Flame annealing, particularly with a super hot oxygen engorged torch head, you will burn off elements of the brass base materials, iron being the first since iron oxydizes easily in small quantities (strike a match to steel wool & see what happens).

Lead will vaporize in small quantities, and as the brass heats, other base elements will depart the brass.
Surface tempratures will often start to separate zinc & tin from the copper, you get a 'Silvering' of the heated area.
This is what alarmed me so much about 'Jet' torches and their super hot flame cones when I did micrographs.

A less hot, more diffused flame like the factories use won't get you these issues,
And you REALLY have to over cook the brass with an induction unit to separate the alloy components, so the color change isn't as dramatic, but the case was through heated since it heated on a molecular level from the inside out EVENLY.

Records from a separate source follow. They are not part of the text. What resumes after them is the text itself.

-- ==== Sys2Proof/Certificates/Slice0/Obligations.lean ====
section
/-! DEFINITION. The statements for the provers, from the spec's numbered rules. The parts of a statement, and the words and tables that they use, stand in `Claims`. -/

namespace Sys2Proof.Claims
open Sys2Proof.Machine

/-! ## Words -/

/-- Unit `u` executes a control word whose next-address action is `n`; in plain mode that is the next sequential word (R45). -/
def Issuing (s : State) (u : Machine.Unit) (n : NextAct) : Prop :=
  s.units.get? s.cur.1 = some u ∧ (u.r.plain = true → n = .seq)

/-- The machine as a control word leaves it: its effects stand in `s'`, and its unit stands as `v`, issued. -/
def left (s s' : State) (v : Machine.Unit) : State := putUnit s' s.cur.1 (v.issuedAt .c s'.time)

/-- The machine as a control word leaves it that traps with no effect (R371). -/
def trapped (s : State) (u : Machine.Unit) (code kind : Nat) (a : Acc) : State := raise s s.cur.1 (causeC u code kind a)

/-- The machine as a control word leaves it that waits: it has not issued. -/
def waiting (s s' : State) (u : Machine.Unit) (w : WaitKind) : State := putUnit s' s.cur.1 (u.setWait .c (some w))

/-- Strand `r` of stream `str` of unit `u` executes its next word. -/
def Running (s : State) (str : Stream) (u : Machine.Unit) (r : Strand) : Prop :=
  s.units.get? s.cur.1 = some u ∧ (u.seqr.get str).run = some r

/-- The machine as an engine word of `len` words leaves it: its effects stand in `s'` and its unit as `u'`, issued. -/
def leftE (s : State) (str : Stream) (len : Nat) (s' : State) (u' : Machine.Unit) : State :=
  putUnit s' s.cur.1 ({ u' with seqr := u'.seqr.set str ((u'.seqr.get str).advance len) }.issuedAt str s'.time)

/-! ## Tables of instructions of one shape -/

/-- Table 5.1: the two-source integer instructions, whether a 32-bit b is zero-extended (R122), and the result, each from
exact integers narrowed to 64 bits. -/
def integerRows : List ((Nxt → SReg → SReg → OpB → Instr) × Bool × (Double → Double → Double)) := [
  (.add, false, fun a b => BitVec.ofInt 64 (a.toInt + b.toInt)),
  (.sub, false, fun a b => BitVec.ofInt 64 (a.toInt - b.toInt)),
  (.mul, false, fun a b => BitVec.ofInt 64 (a.toInt * b.toInt)),
  (.mulh, false, fun a b => BitVec.ofInt 64 (a.toInt * b.toInt / 2 ^ 64)),
  (.mulhU, true, fun a b => BitVec.ofNat 64 (a.toNat * b.toNat / 2 ^ 64)),
  (.div, false, fun a b => if b.toInt = 0 then BitVec.ofInt 64 (-1) else BitVec.ofInt 64 (a.toInt.tdiv b.toInt)),
  (.divU, true, fun a b => if b.toNat = 0 then BitVec.ofNat 64 (2 ^ 64 - 1) else BitVec.ofNat 64 (a.toNat / b.toNat)),
  (.rem, false, fun a b => if b.toInt = 0 then a else BitVec.ofInt 64 (a.toInt.tmod b.toInt)),
  (.remU, true, fun a b => if b.toNat = 0 then a else BitVec.ofNat 64 (a.toNat % b.toNat)),
  (.and, false, fun a b => BitVec.ofNat 64 (a.toNat &&& b.toNat)),
  (.or, false, fun a b => BitVec.ofNat 64 (a.toNat ||| b.toNat)),
  (.xor, false, fun a b => BitVec.ofNat 64 (a.toNat ^^^ b.toNat)),
  (.andn, false, fun a b => BitVec.ofNat 64 (a.toNat &&& (2 ^ 64 - 1 - b.toNat))),
  (.shl, false, fun a b => BitVec.ofNat 64 (a.toNat * 2 ^ (b.toNat % 64))),
  (.shr, false, fun a b => BitVec.ofNat 64 (a.toNat / 2 ^ (b.toNat % 64))),
  (.sar, false, fun a b => BitVec.ofInt 64 (a.toInt / 2 ^ (b.toNat % 64))),
  (.min, false, fun a b => if a.toInt ≤ b.toInt then a else b),
  (.max, false, fun a b => if a.toInt ≤ b.toInt then b else a),
  (.minU, true, fun a b => if a.toNat ≤ b.toNat then a else b),
  (.maxU, true, fun a b => if a.toNat ≤ b.toNat then b else a),
  (.addw, false, fun a b => BitVec.ofInt 64 ((a.toInt + b.toInt).bmod (2 ^ 32)))]

/-- Table 5.3: the FP32 instructions with operands d, a and b, and the result with its flags in a rounding mode. -/
def floatRows : List ((FNxt → SReg → SReg → OpB → Instr) × (Word → Word → Word → Rnd → Word × Flags)) := [
  (.fadd, fun _ a b m => f32Of (Val.add (f32Val a) (f32Val b) m) m),
  (.fsub, fun _ a b m => f32Of (Val.add (f32Val a) (f32Val b).neg m) m),
  (.fmul, fun _ a b m => f32Of (Val.mul (f32Val a) (f32Val b)) m),
  (.fdiv, fun _ a b m => f32Of (Val.div (f32Val a) (f32Val b)) m),
  (.fma, fun d a b m => f32Of (Val.fma (f32Val d) (f32Val a) (f32Val b) m) m),
  (.fnma, fun d a b m => f32Of (Val.fma (f32Val d).neg (f32Val a) (f32Val b) m) m),
  (.fmin, fun _ a b _ => (f32MinMax true a b, 0)),
  (.fmax, fun _ a b _ => (f32MinMax false a b, 0))]

/-- Table 5.3: the FP32 instructions with one operand and an FP32 result. -/
def floatRows1 : List ((FNxt → GReg → SReg → SReg → Instr) × (Word → Rnd → Word × Flags)) := [
  (.fsqrt, fun a m => f32Of (Val.sqrt (f32Val a)) m),
  (.fabs, fun a _ => (if (f32Val a).isNan then 0x7FC00000 else a &&& 0x7FFFFFFF, 0)),
  (.fneg, fun a _ => (if (f32Val a).isNan then 0x7FC00000 else a ^^^ 0x80000000, 0))]

/-- R137: the float immediate-20 operations on d and F. -/
def floatImmRows : List ((INxt → SReg → BitVec 20 → Instr) × (Word → Word → Word × Flags)) := [
  (.fset, fun _ f => (f, 0)),
  (.faddImm, fun d f => f32Of (Val.add (f32Val d) (f32Val f) .rne) .rne),
  (.fmulImm, fun d f => f32Of (Val.mul (f32Val d) (f32Val f)) .rne),
  (.fmaxImm, fun d f => (f32MinMax false d f, 0))]

/-- Table 2.5: the integer immediate-20 operations on d and the 20-bit immediate. -/
def integerImmRows : List ((INxt → SReg → BitVec 20 → Instr) × (Double → BitVec 20 → Double)) := [
  (.iset, fun _ i => BitVec.ofInt 64 i.toInt),
  (.iadd, fun d i => BitVec.ofInt 64 (d.toInt + i.toInt)),
  (.iand, fun d i => d &&& BitVec.ofInt 64 i.toInt),
  (.ishi, fun d i => BitVec.ofNat 64 (d.toNat * 2 ^ 20 + i.toNat))]

/-- R138: the integer compares, whether a 32-bit b is zero-extended, and the relation. -/
def compareRows : List ((Nxt → PReg → SReg → OpB → Instr) × Bool × (Double → Double → Bool)) := [
  (.ceq, false, fun a b => decide (a = b)),
  (.cne, false, fun a b => decide (a ≠ b)),
  (.clt, false, fun a b => decide (a.toInt < b.toInt)),
  (.cle, false, fun a b => decide (a.toInt ≤ b.toInt)),
  (.cltU, true, fun a b => decide (a.toNat < b.toNat)),
  (.cleU, true, fun a b => decide (a.toNat ≤ b.toNat))]

/-- Table 5.7: the FP32 compares that write 0 on a NaN operand, the flag that a NaN sets, and the relation. -/
def floatCompareRows : List ((FNxt → PReg → SReg → OpB → Instr) × Flags × (Val → Val → Bool)) := [
  (.fceq, 0, Val.eq),
  (.fclt, Fl.iv, Val.lt),
  (.fcle, Fl.iv, fun x y => !Val.lt y x)]

/-- R140: the predicate instructions. -/
def predicateRows : List ((Nxt → GReg → PReg → PReg → PReg → Instr) × (Bool → Bool → Bool)) := [
  (.pand, fun a b => a && b),
  (.por, fun a b => a || b),
  (.pxor, fun a b => a != b),
  (.pandn, fun a b => a && !b)]

end Sys2Proof.Claims

open Sys2Proof Sys2Proof.Machine Sys2Proof.Claims

/-! ## Scalar arithmetic (chapter 05) -/

/-- R125, R126: an enabled two-source integer instruction writes its result to s[d], and takes its next address; it does nothing else. -/
def Obligations.IntegerResults : Prop :=
  ∀ e ∈ integerRows, ∀ (s : State) (u v : Machine.Unit) (n : Nxt) (d a : SReg) (b : OpB),
    Issuing s u (actOf n) → u.guard (opGuard b) = true →
    (u.setS d (e.2.2 (u.sreg a) (intB s u e.2.1 b))).next (opLen b) (actOf n) = some v →
    exec (e.1 n d a b) s = .next (left s s v)

/-- R125, R141: CLZ counts the zero bits above the highest one bit, POPC the one bits, and SEL chooses by its guard and always writes. -/
def Sys2Proof.Claims.CountAndSelectResults : Prop :=
  (∀ (s : State) (u v : Machine.Unit) (n : Nxt) (g : GReg) (d a : SReg) (z : Nat),
    Issuing s u (actOf n) → u.guard g = true →
    z ≤ 64 → (∀ i, 64 - z ≤ i → (u.sreg a).getLsbD i = false) → (z < 64 → (u.sreg a).getLsbD (63 - z) = true) →
    (u.setS d (BitVec.ofNat 64 z)).next 1 (actOf n) = some v → exec (.clz n g d a) s = .next (left s s v)) ∧
  (∀ (s : State) (u v : Machine.Unit) (n : Nxt) (g : GReg) (d a : SReg),
    Issuing s u (actOf n) → u.guard g = true →
    (u.setS d (BitVec.ofNat 64 ((List.range 64).countP fun i => (u.sreg a).getLsbD i))).next 1 (actOf n) = some v →
    exec (.popc n g d a) s = .next (left s s v)) ∧
  (∀ (s : State) (u v : Machine.Unit) (n : Nxt) (d a : SReg) (b : OpB),
    Issuing s u (actOf n) →
    (u.setS d (if u.guard (opGuard b) = true then u.sreg a else intB s u false b)).next (opLen b) (actOf n) = some v →
    exec (.sel n d a b) s = .next (left s s v))

/-- R127: BFX writes the field of w bits at lo, bit by bit, with copies of its top bit above it under sx; a control value with a bit
above 12, or a field that passes bit 63, is the operand-range trap. -/
def Sys2Proof.Claims.BitFieldExtract : Prop :=
  (∀ (s : State) (u v : Machine.Unit) (n : Nxt) (d a : SReg) (b : OpB) (x : Double),
    Issuing s u (actOf n) → u.guard (opGuard b) = true →
    (intB s u false b).toNat < 2 ^ 13 → bits (intB s u false b) 5 0 + (bits (intB s u false b) 11 6 + 1) ≤ 64 →
    (∀ i < 64, x.getLsbD i =
      if i < bits (intB s u false b) 11 6 + 1 then (u.sreg a).getLsbD (bits (intB s u false b) 5 0 + i)
      else bit (intB s u false b) 12 && (u.sreg a).getLsbD (bits (intB s u false b) 5 0 + bits (intB s u false b) 11 6)) →
    (u.setS d x).next (opLen b) (actOf n) = some v → exec (.bfx n d a b) s = .next (left s s v)) ∧
  (∀ (s : State) (u : Machine.Unit) (n : Nxt) (d a : SReg) (b : OpB),
    Issuing s u (actOf n) → u.guard (opGuard b) = true →
    (2 ^ 13 ≤ (intB s u false b).toNat ∨ 64 < bits (intB s u false b) 5 0 + (bits (intB s u false b) 11 6 + 1)) →
    exec (.bfx n d a b) s = .next (trapped s u 0x07 0 Acc.none))

/-- R128, R137: the immediate-20 operations read d and write d. -/
def Sys2Proof.Claims.ImmediateResults : Prop :=
  (∀ e ∈ integerImmRows, ∀ (s : State) (u v : Machine.Unit) (n : INxt) (d : SReg) (i : BitVec 20),
    Issuing s u (iactOf n) → (u.setS d (e.2 (u.sreg d) i)).next 1 (iactOf n) = some v →
    exec (e.1 n d i) s = .next (left s s v)) ∧
  (∀ e ∈ floatImmRows, ∀ (s : State) (u v : Machine.Unit) (n : INxt) (d : SReg) (i : BitVec 20),
    Issuing s u (iactOf n) →
    ((u.setS d ((e.2 ((u.sreg d).truncate 32) (i ++ 0#12)).1.zeroExtend 64)).addFlags (e.2 ((u.sreg d).truncate 32) (i ++ 0#12)).2).next 1 (iactOf n)
      = some v →
    exec (e.1 n d i) s = .next (left s s v))

/-- R121, R129 to R136: an enabled FP32 instruction writes its rounded result, zero-extended, to s[d], and ORs its flags into $flags. -/
def Obligations.FloatResults : Prop :=
  (∀ e ∈ floatRows, ∀ (s : State) (u v : Machine.Unit) (n : FNxt) (d a : SReg) (b : OpB) (x : Word) (fl : Flags),
    Issuing s u (factOf n) → u.guard (opGuard b) = true →
    e.2 ((u.sreg d).truncate 32) ((u.sreg a).truncate 32) (fpB s u b) (rndOf n) = (x, fl) →
    ((u.setS d (x.zeroExtend 64)).addFlags fl).next (opLen b) (factOf n) = some v →
    exec (e.1 n d a b) s = .next (left s s v)) ∧
  (∀ e ∈ floatRows1, ∀ (s : State) (u v : Machine.Unit) (n : FNxt) (g : GReg) (d a : SReg) (x : Word) (fl : Flags),
    Issuing s u (factOf n) → u.guard g = true → e.2 ((u.sreg a).truncate 32) (rndOf n) = (x, fl) →
    ((u.setS d (x.zeroExtend 64)).addFlags fl).next 1 (factOf n) = some v →
    exec (e.1 n g d a) s = .next (left s s v)) ∧
  (∀ (s : State) (u v : Machine.Unit) (n : FNxt) (g : GReg) (d a : SReg) (i : Int) (fl : Flags),
    Issuing s u (factOf n) → u.guard g = true →
    encodeInt (-(2 ^ 63)) (2 ^ 63 - 1) (f32Val ((u.sreg a).truncate 32)) (rndOf n) false 0 = (i, fl) →
    ((u.setS d (BitVec.ofInt 64 i)).addFlags fl).next 1 (factOf n) = some v →
    exec (.fcvtFi n g d a) s = .next (left s s v)) ∧
  (∀ (s : State) (u v : Machine.Unit) (n : FNxt) (g : GReg) (d a : SReg) (x : Word) (fl : Flags),
    Issuing s u (factOf n) → u.guard g = true → f32Round (Val.ofInt (u.sreg a).toInt) (rndOf n) = (x, fl) →
    ((u.setS d (x.zeroExtend 64)).addFlags fl).next 1 (factOf n) = some v →
    exec (.fcvtIf n g d a) s = .next (left s s v)) ∧
  (∀ (s : State) (u v : Machine.Unit) (n : FNxt) (g : GReg) (d a : SReg),
    Issuing s u (factOf n) → u.guard g = true →
    (u.setS d (BitVec.ofNat 64 (f32Class ((u.sreg a).truncate 32)))).next 1 (factOf n) = some v →
    exec (.fclass n g d a) s = .next (left s s v))

/-- R138 to R140: an enabled compare or predicate instruction writes p[d]; only an ordered FP32 compare of a NaN sets a flag. -/
def Obligations.CompareResults : Prop :=
  (∀ e ∈ compareRows, ∀ (s : State) (u v : Machine.Unit) (n : Nxt) (d : PReg) (a : SReg) (b : OpB),
    Issuing s u (actOf n) → u.guard (opGuard b) = true →
    (u.setP d (e.2.2 (u.sreg a) (intB s u e.2.1 b))).next (opLen b) (actOf n) = some v →
    exec (e.1 n d a b) s = .next (left s s v)) ∧
  (∀ e ∈ floatCompareRows, ∀ (s : State) (u v : Machine.Unit) (n : FNxt) (d : PReg) (a : SReg) (b : OpB) (x y : Val),
    Issuing s u (factOf n) → u.guard (opGuard b) = true →
    f32Val ((u.sreg a).truncate 32) = x → f32Val (fpB s u b) = y →
    (if x.isNan ∨ y.isNan then (u.setP d false).addFlags e.2.1 else u.setP d (e.2.2 x y)).next (opLen b) (factOf n) = some v →
    exec (e.1 n d a b) s = .next (left s s v)) ∧
  (∀ (s : State) (u v : Machine.Unit) (n : Nxt) (d : PReg) (a : SReg) (b : OpB),
    Issuing s u (actOf n) → u.guard (opGuard b) = true →
    (u.setP d ((f32Val ((u.sreg a).truncate 32)).isNan || (f32Val (fpB s u b)).isNan)).next (opLen b) (actOf n) = some v →
    exec (.fcun n d a b) s = .next (left s s v)) ∧
  (∀ e ∈ predicateRows, ∀ (s : State) (u v : Machine.Unit) (n : Nxt) (g : GReg) (d a b : PReg),
    Issuing s u (actOf n) → u.guard g = true → (u.setP d (e.2 (u.preg a) (u.preg b))).next 1 (actOf n) = some v →
    exec (e.1 n g d a b) s = .next (left s s v)) ∧
  (∀ (s : State) (u v : Machine.Unit) (n : Nxt) (g : GReg) (d : PReg) (a : SReg),
    Issuing s u (actOf n) → u.guard g = true → (u.setP d (decide (u.sreg a ≠ 0))).next 1 (actOf n) = some v →
    exec (.pset n g d a) s = .next (left s s v))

A 'Blue-ish' ring is a pretty good indicator of the HAZ when you are getting right on the edge of too much heat. If it's a stright transition color from annealed color to brass color, you are usually well below the danger zone, that noticable blueish ring tells you there was enough heat to start issues.
The HAZ is usually a fairly narrow zone, but if that zone disappears nearly entirely and you get the blue ring, watch out!

There is a link to X-ray Spectrometry in this thread somewhere, and that article didn't mention all the trace elements like tin, lead, etc that's always present in cartridge brass.
It did mention silica, iron, and every company has its own formula for the brass it uses.
Some stuff the companies want, some like lead & tin you can't avoid in commercial grade mass produced products since most of the base elements are recycled and carry in traces of it's former life.

When things like tin, lead, iron burn away, you get pits & a rough surface that was formally polished.
You know the outside was overheated when the inside doesn't take on that texturing...

With most REASONABLE induction annealing, the inside looks just like the outside.
The quickest way to tell if a gas annealer got carried away is to inspect the inside of the case, if it doesn't look like the outside (more or less) they applied too much heat too fast to the outside.

Steel pin cleaning, and I mean leaving the brass tumble until the water runs clear off the cases, will give you a big advantage in common inspection! No super-duper lights or magnifiers needed to tell if you need to open up the coil or ferrite if you see cooked outers and shiny, smooth insides...

What I wish... Is we could adjust the frequency a little to fine tune these little units, adjust the power along with the time & air gap.
That would allow a nearly perfect annealing.
The larger units you can adjust the frequency so those long runs of open coils you see annealing conveyor belt of brass to perfection, no matter the case wall thickness, simply make the adjustments for the time, power level (frequency) and standoff from the coils and it would be remarkably consistent/repeatable.

Brass 'X' being run today? Settings 'Y' & 'Z' and you are off to the races!

What people don't realize is how limited the magnetic field actually is, how severely it drops just outside the coil.
(Side tangent: people that don't understand the electro-magnetic link are scared of an EMP. Once you see how limited an electro-magnetic field actually is, you wonder why they freak out)

Just a little extra of the case neck sticking up past the Ferrite ends keeps the mouth from overheating, and we are talking 1/8", not inches,
Widening the Ferrite at the neck of the case keeps the neck from overheating, keeping the Ferrite close to the sides/shoulder gets them warm enough about everything gets done at the same time, thick or thin.
For one at a time that's about as good as it gets!
It's like!even heating in a salt or lead pot, no over cooking, no flame eating elements of the brass, ect.

Everything is out to eat our cases! Heat, petrochemicals, oxygen, work hardening...
Can't stop oxygen, but at least once annealed & sized, we can polish the case with something that seals out oxygen for a while and have a good looking case!